-- Data in this exercise follows --
/-- A header R172 does not refuse passes every check on it: what is left is to read the op's fields. -/
theorem decodeCommand_of_not_refused {h : Word} (data : List Word) (hr : ¬ Machine.RefusedHeader h) :
    decodeCommand (h :: data) = decodeOp h data := by
  simp only [Machine.RefusedHeader, not_or, not_and_or, not_not] at hr
  obtain ⟨hop, hhigh, -, -, hcore, hch, hreg, hbe, hevent⟩ := hr
  have hmask : h &&& ~~~(usedBits (bitField 0 4 h).toNat) = 0 := by
    apply header_ext
    · exact bitField_masked (by decide) (.inr (usedBits_op_ones _))
    · exact bitField_masked (by decide) (hcore.imp_right (usedBits_core_ones _))
    · exact bitField_masked (by decide) (hch.imp_right fun hu => usedBits_chan_ones _ (not_not.2 hu))
    · exact bitField_masked (by decide) (hreg.imp_right (usedBits_reg_ones _))
    · exact bitField_masked (by decide) (hbe.imp_right fun hu => usedBits_enables_ones _ (not_not.2 hu))
    · exact bitField_masked (by decide) (hevent.imp_right fun hu => usedBits_event_ones _ (not_not.2 hu))
    · exact bitField_masked (by decide) (.inl hhigh)
  rw [decodeCommand_cons, if_neg (not_not.2 hhigh), if_neg hop, if_neg (not_not.2 hmask)]

/-! ## Names and codes -/

@[simp] theorem coreOfBit_bit (c : CoreId) : coreOfBit c.bit = c := by cases c <;> rfl
@[simp] theorem chanOfBits_bits (n : ChanId) : chanOfBits n.bits = n := by cases n <;> rfl
@[simp] theorem regOfBits_bits (r : Reg) : regOfBits r.bits = some r := by cases r <;> rfl

@[simp] theorem eventOfCode_code (ev : StartEvent) : eventOfCode (BitVec.ofNat 4 ev.code).toNat = some ev := by
  cases ev <;> rfl

@[simp] theorem bit_coreOfBit : ∀ b : BitVec 1, (coreOfBit b).bit = b := by decide
@[simp] theorem bits_chanOfBits : ∀ b : BitVec 2, (chanOfBits b).bits = b := by decide

theorem bits_of_regOfBits : ∀ {b : BitVec 2} {r : Reg}, regOfBits b = some r → r.bits = b := by
  intro b r
  cases r <;> revert b <;> decide

theorem regOfBits_isSome {b : BitVec 2} (hb : b ≠ 3) : ∃ r, regOfBits b = some r := by
  have hall : ∀ b : BitVec 2, b ≠ 3 → (regOfBits b).isSome = true := by decide
  exact Option.isSome_iff_exists.1 (hall b hb)

theorem eventOfCode_isSome {k : Nat} (hk : k < 9) : ∃ ev, eventOfCode k = some ev := by
  have hall : ∀ j : Fin 9, (eventOfCode j.val).isSome = true := by decide
  exact Option.isSome_iff_exists.1 (hall ⟨k, hk⟩)

theorem Reg.bits_ne_reserved (r : Reg) : r.bits ≠ 3 := by cases r <;> decide

/-! ## The fields of each op (R171) -/

section
variable {h : Word} {data : List Word} {i : Instr}

theorem decodeOp_write (hop : (bitField 0 4 h).toNat = 0) : decodeOp h data = .ok i ↔
    ∃ r d, regOfBits (bitField 7 2 h) = some r ∧ data = [d]
      ∧ i = writeInstr (coreOfBit (bitField 4 1 h)) (chanOfBits (bitField 5 2 h)) r (bitField 9 4 h) d := by
  unfold decodeOp
  simp only [hop]
  split
  next hr => simp [hr]
  next r d hr => simp [hr, eq_comm]
  next r hr hdata => simpa [hr] using fun d hd => absurd hd (hdata d)

theorem decodeOp_read (hop : (bitField 0 4 h).toNat = 1) : decodeOp h data = .ok i ↔
    ∃ r, regOfBits (bitField 7 2 h) = some r ∧ data = []
      ∧ i = readInstr (coreOfBit (bitField 4 1 h)) (chanOfBits (bitField 5 2 h)) r := by
  unfold decodeOp
  simp only [hop]
  split
  next hr => simp [hr]
  next r hr => simp [hr, eq_comm]
  next r hr hdata => simpa [hr] using fun hd => absurd hd hdata

theorem decodeOp_trig (hop : (bitField 0 4 h).toNat = 2) : decodeOp h data = .ok i ↔
    ∃ ev, eventOfCode (bitField 13 4 h).toNat = some ev ∧ data = []
      ∧ i = .trig (coreOfBit (bitField 4 1 h)) ev := by
  unfold decodeOp
  simp only [hop]
  split
  next hev => simp [hev]
  next ev hev => simp [hev, eq_comm]
  next ev hev hdata => simpa [hev] using fun hd => absurd hd hdata

theorem decodeOp_tick (hop : (bitField 0 4 h).toNat = 3) : decodeOp h data = .ok i ↔
    data = [] ∧ i = .tick (coreOfBit (bitField 4 1 h)) := by
  unfold decodeOp
  simp only [hop]
  split <;> simp_all [eq_comm]

theorem decodeOp_mramDone (hop : (bitField 0 4 h).toNat = 4) : decodeOp h data = .ok i ↔
    data = [] ∧ i = .mramDone (coreOfBit (bitField 4 1 h)) := by
  unfold decodeOp
  simp only [hop]
  split <;> simp_all [eq_comm]

theorem decodeOp_xstall (hop : (bitField 0 4 h).toNat = 5) : decodeOp h data = .ok i ↔
    data = [] ∧ i = .xstall (coreOfBit (bitField 4 1 h)) (chanOfBits (bitField 5 2 h)) := by
  unfold decodeOp
  simp only [hop]
  split <;> simp_all [eq_comm]

theorem decodeOp_resetBlock (hop : (bitField 0 4 h).toNat = 6) : decodeOp h data = .ok i ↔
    data = [] ∧ i = .resetBlock := by
  unfold decodeOp
  simp only [hop]
  split <;> simp_all [eq_comm]

theorem decodeOp_save (hop : (bitField 0 4 h).toNat = 7) : decodeOp h data = .ok i ↔
    data = [] ∧ i = .save := by
  unfold decodeOp
  simp only [hop]
  split <;> simp_all [eq_comm]

theorem decodeOp_restore (hop : (bitField 0 4 h).toNat = 8) : decodeOp h data = .ok i ↔ i = .restore data := by
  unfold decodeOp
  simp only [hop]
  simp [eq_comm]

end

/-! ## Decode of encode (R170, R171) -/

theorem decodeCommand_write (c : CoreId) (n : ChanId) (r : Reg) (be : BitVec 4) (d : Word) :
    decodeCommand [headerWord 0 c.bit n.bits r.bits be 0, d] = .ok (writeInstr c n r be d) := by
  have hr : r.bits ≠ 3#2 := r.bits_ne_reserved
  rw [decodeCommand_of_not_refused _ (by simp [Machine.RefusedHeader, hr]), decodeOp_write (by simp)]
  exact ⟨r, d, by simp⟩

theorem decodeCommand_read (c : CoreId) (n : ChanId) (r : Reg) :
    decodeCommand [headerWord 1 c.bit n.bits r.bits 0 0] = .ok (readInstr c n r) := by
  have hr : r.bits ≠ 3#2 := r.bits_ne_reserved
  rw [decodeCommand_of_not_refused _ (by simp [Machine.RefusedHeader, hr]), decodeOp_read (by simp)]
  exact ⟨r, by simp⟩

theorem decodeCommand_trig (c : CoreId) (ev : StartEvent) :
    decodeCommand [headerWord 2 c.bit 0 0 0 (BitVec.ofNat 4 ev.code)] = .ok (.trig c ev) := by
  cases c <;> cases ev <;> rfl

theorem decodeCommand_tick (c : CoreId) : decodeCommand [headerWord 3 c.bit 0 0 0 0] = .ok (.tick c) := by
  cases c <;> rfl

theorem decodeCommand_mramDone (c : CoreId) : decodeCommand [headerWord 4 c.bit 0 0 0 0] = .ok (.mramDone c) := by
  cases c <;> rfl

theorem decodeCommand_xstall (c : CoreId) (n : ChanId) :
    decodeCommand [headerWord 5 c.bit n.bits 0 0 0] = .ok (.xstall c n) := by
  cases c <;> cases n <;> rfl

theorem decodeCommand_restore (vec : List Word) :
    decodeCommand (headerWord 8 0 0 0 0 0 :: vec) = .ok (.restore vec) := rfl

/-! ## The control-word rows (R141 to R157) -/

theorem startRowOk_iff {cfg : Config} {v : Variant} {lo len : Nat} {code : BitVec len} {c : CoreId} {w : Word} :
    startRowOk cfg v lo len code c w = true ↔ cfg.variant.get c = v ∧ bitField lo len w = code := by
  simp [startRowOk]

/-- Settles O5. A command's header is not refused and its fields read back; a row's word carries the row's code in
the row's field, which is what the decoder looks at. -/
theorem encodedInstructionDecodesToItself : Obligations.EncodedInstructionDecodesToItself := by
  intro cfg i hwf
  cases i with
  | wrSad c n be d => exact decodeCommand_write c n .sad be d
  | wrDad c n be d => exact decodeCommand_write c n .dad be d
  | wrCnt c n be d => exact decodeCommand_write c n .cnt be d
  | rdSad c n => exact decodeCommand_read c n .sad
  | rdDad c n => exact decodeCommand_read c n .dad
  | rdCnt c n => exact decodeCommand_read c n .cnt
  | trig c ev => exact decodeCommand_trig c ev
  | tick c => exact decodeCommand_tick c
  | mramDone c => exact decodeCommand_mramDone c
  | xstall c n => exact decodeCommand_xstall c n
  | resetBlock => rfl
  | save => rfl
  | restore vec => exact decodeCommand_restore vec
  | cntCount c n w => rfl
  | _ =>
    simp only [Instr.wellFormed, startRowOk_iff, decide_eq_true_eq] at hwf
    simp [encode, decodeInput, decodeControl, decodeStartRow, hwf]

/-! ## Encode of decode -/

theorem encode_writeInstr (c : CoreId) (n : ChanId) (r : Reg) (be : BitVec 4) (d : Word) :
    encode (writeInstr c n r be d) = .command [headerWord 0 c.bit n.bits r.bits be 0, d] := by
  cases r <;> rfl

theorem encode_readInstr (c : CoreId) (n : ChanId) (r : Reg) :
    encode (readInstr c n r) = .command [headerWord 1 c.bit n.bits r.bits 0 0] := by
  cases r <;> rfl

theorem ofNat_code_of_eventOfCode {b : BitVec 4} {ev : StartEvent} (h : eventOfCode b.toNat = some ev) :
    BitVec.ofNat 4 ev.code = b := by
  rw [← Machine.eventOfCode_eq_some.1 h, BitVec.ofNat_toNat, BitVec.setWidth_eq]

/-- An accepted header, written from its op's number and its other fields. -/
theorem headerWord_of_accepted {h : Word} {k : Nat} (hhigh : bitField 17 15 h = 0) (hop : (bitField 0 4 h).toNat = k) :
    headerWord (BitVec.ofNat 4 k) (bitField 4 1 h) (bitField 5 2 h) (bitField 7 2 h) (bitField 9 4 h)
      (bitField 13 4 h) = h := by
  rw [← hop, BitVec.ofNat_toNat, BitVec.setWidth_eq]
  exact headerWord_of_fields hhigh

/-- Settles O6. The fields the op does not use are zero in an accepted header, so that the header is written again
from the fields the instruction was read from. -/
theorem acceptedCommandEncodesBack : Obligations.AcceptedCommandEncodesBack := by
  intro words i hd
  cases words with
  | nil => cases hd
  | cons h data =>
    obtain ⟨hhigh, hlt, hused, hfields⟩ := header_of_decodeCommand hd
    have hcore := fun hu => bitField_eq_zero_of_masked hused (usedBits_core (bitField 0 4 h) hu)
    have hch := fun hu => bitField_eq_zero_of_masked hused (usedBits_chan (bitField 0 4 h) hu)
    have hreg := fun hu => bitField_eq_zero_of_masked hused (usedBits_reg (bitField 0 4 h) hu)
    have hbe := fun hu => bitField_eq_zero_of_masked hused (usedBits_enables (bitField 0 4 h) hu)
    have hevent := fun hu => bitField_eq_zero_of_masked hused (usedBits_event (bitField 0 4 h) hu)
    obtain hop | hop | hop | hop | hop | hop | hop | hop | hop :
        (bitField 0 4 h).toNat = 0 ∨ (bitField 0 4 h).toNat = 1 ∨ (bitField 0 4 h).toNat = 2
          ∨ (bitField 0 4 h).toNat = 3 ∨ (bitField 0 4 h).toNat = 4 ∨ (bitField 0 4 h).toNat = 5
          ∨ (bitField 0 4 h).toNat = 6 ∨ (bitField 0 4 h).toNat = 7 ∨ (bitField 0 4 h).toNat = 8 := by omega
    all_goals
      have hheader := headerWord_of_accepted hhigh hop
      simp [hop] at hcore hch hreg hbe hevent
    · obtain ⟨r, d, hr, rfl, rfl⟩ := (decodeOp_write hop).1 hfields
      rw [encode_writeInstr, bits_of_regOfBits hr, bit_coreOfBit, bits_chanOfBits]
      simpa [hevent] using hheader
    · obtain ⟨r, hr, rfl, rfl⟩ := (decodeOp_read hop).1 hfields
      rw [encode_readInstr, bits_of_regOfBits hr, bit_coreOfBit, bits_chanOfBits]
      simpa [hevent, hbe] using hheader
    · obtain ⟨ev, hev, rfl, rfl⟩ := (decodeOp_trig hop).1 hfields
      rw [encode, ofNat_code_of_eventOfCode hev, bit_coreOfBit]
      simpa [hch, hreg, hbe] using hheader
    · obtain ⟨rfl, rfl⟩ := (decodeOp_tick hop).1 hfields
      rw [encode, bit_coreOfBit]
      simpa [hch, hreg, hbe, hevent] using hheader
    · obtain ⟨rfl, rfl⟩ := (decodeOp_mramDone hop).1 hfields
      rw [encode, bit_coreOfBit]
      simpa [hch, hreg, hbe, hevent] using hheader
    · obtain ⟨rfl, rfl⟩ := (decodeOp_xstall hop).1 hfields
      rw [encode, bit_coreOfBit, bits_chanOfBits]
      simpa [hreg, hbe, hevent] using hheader
    · obtain ⟨rfl, rfl⟩ := (decodeOp_resetBlock hop).1 hfields
      simpa [encode, hcore, hch, hreg, hbe, hevent] using hheader
    · obtain ⟨rfl, rfl⟩ := (decodeOp_save hop).1 hfields
      simpa [encode, hcore, hch, hreg, hbe, hevent] using hheader
    · obtain rfl := (decodeOp_restore hop).1 hfields
      simpa [encode, hcore, hch, hreg, hbe, hevent] using hheader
-- Data in this exercise concluded --
* **Task item**:
Reproduce the listing above exactly, but only from its first line through the line holding "simp only [Machine.RefusedHeader, not_or, not_and_or, not_not]"; both of those lines are included.

* **Task solution**:
/-- A header R172 does not refuse passes every check on it: what is left is to read the op's fields. -/
theorem decodeCommand_of_not_refused {h : Word} (data : List Word) (hr : ¬ Machine.RefusedHeader h) :
    decodeCommand (h :: data) = decodeOp h data := by
  simp only [Machine.RefusedHeader, not_or, not_and_or, not_not] at hr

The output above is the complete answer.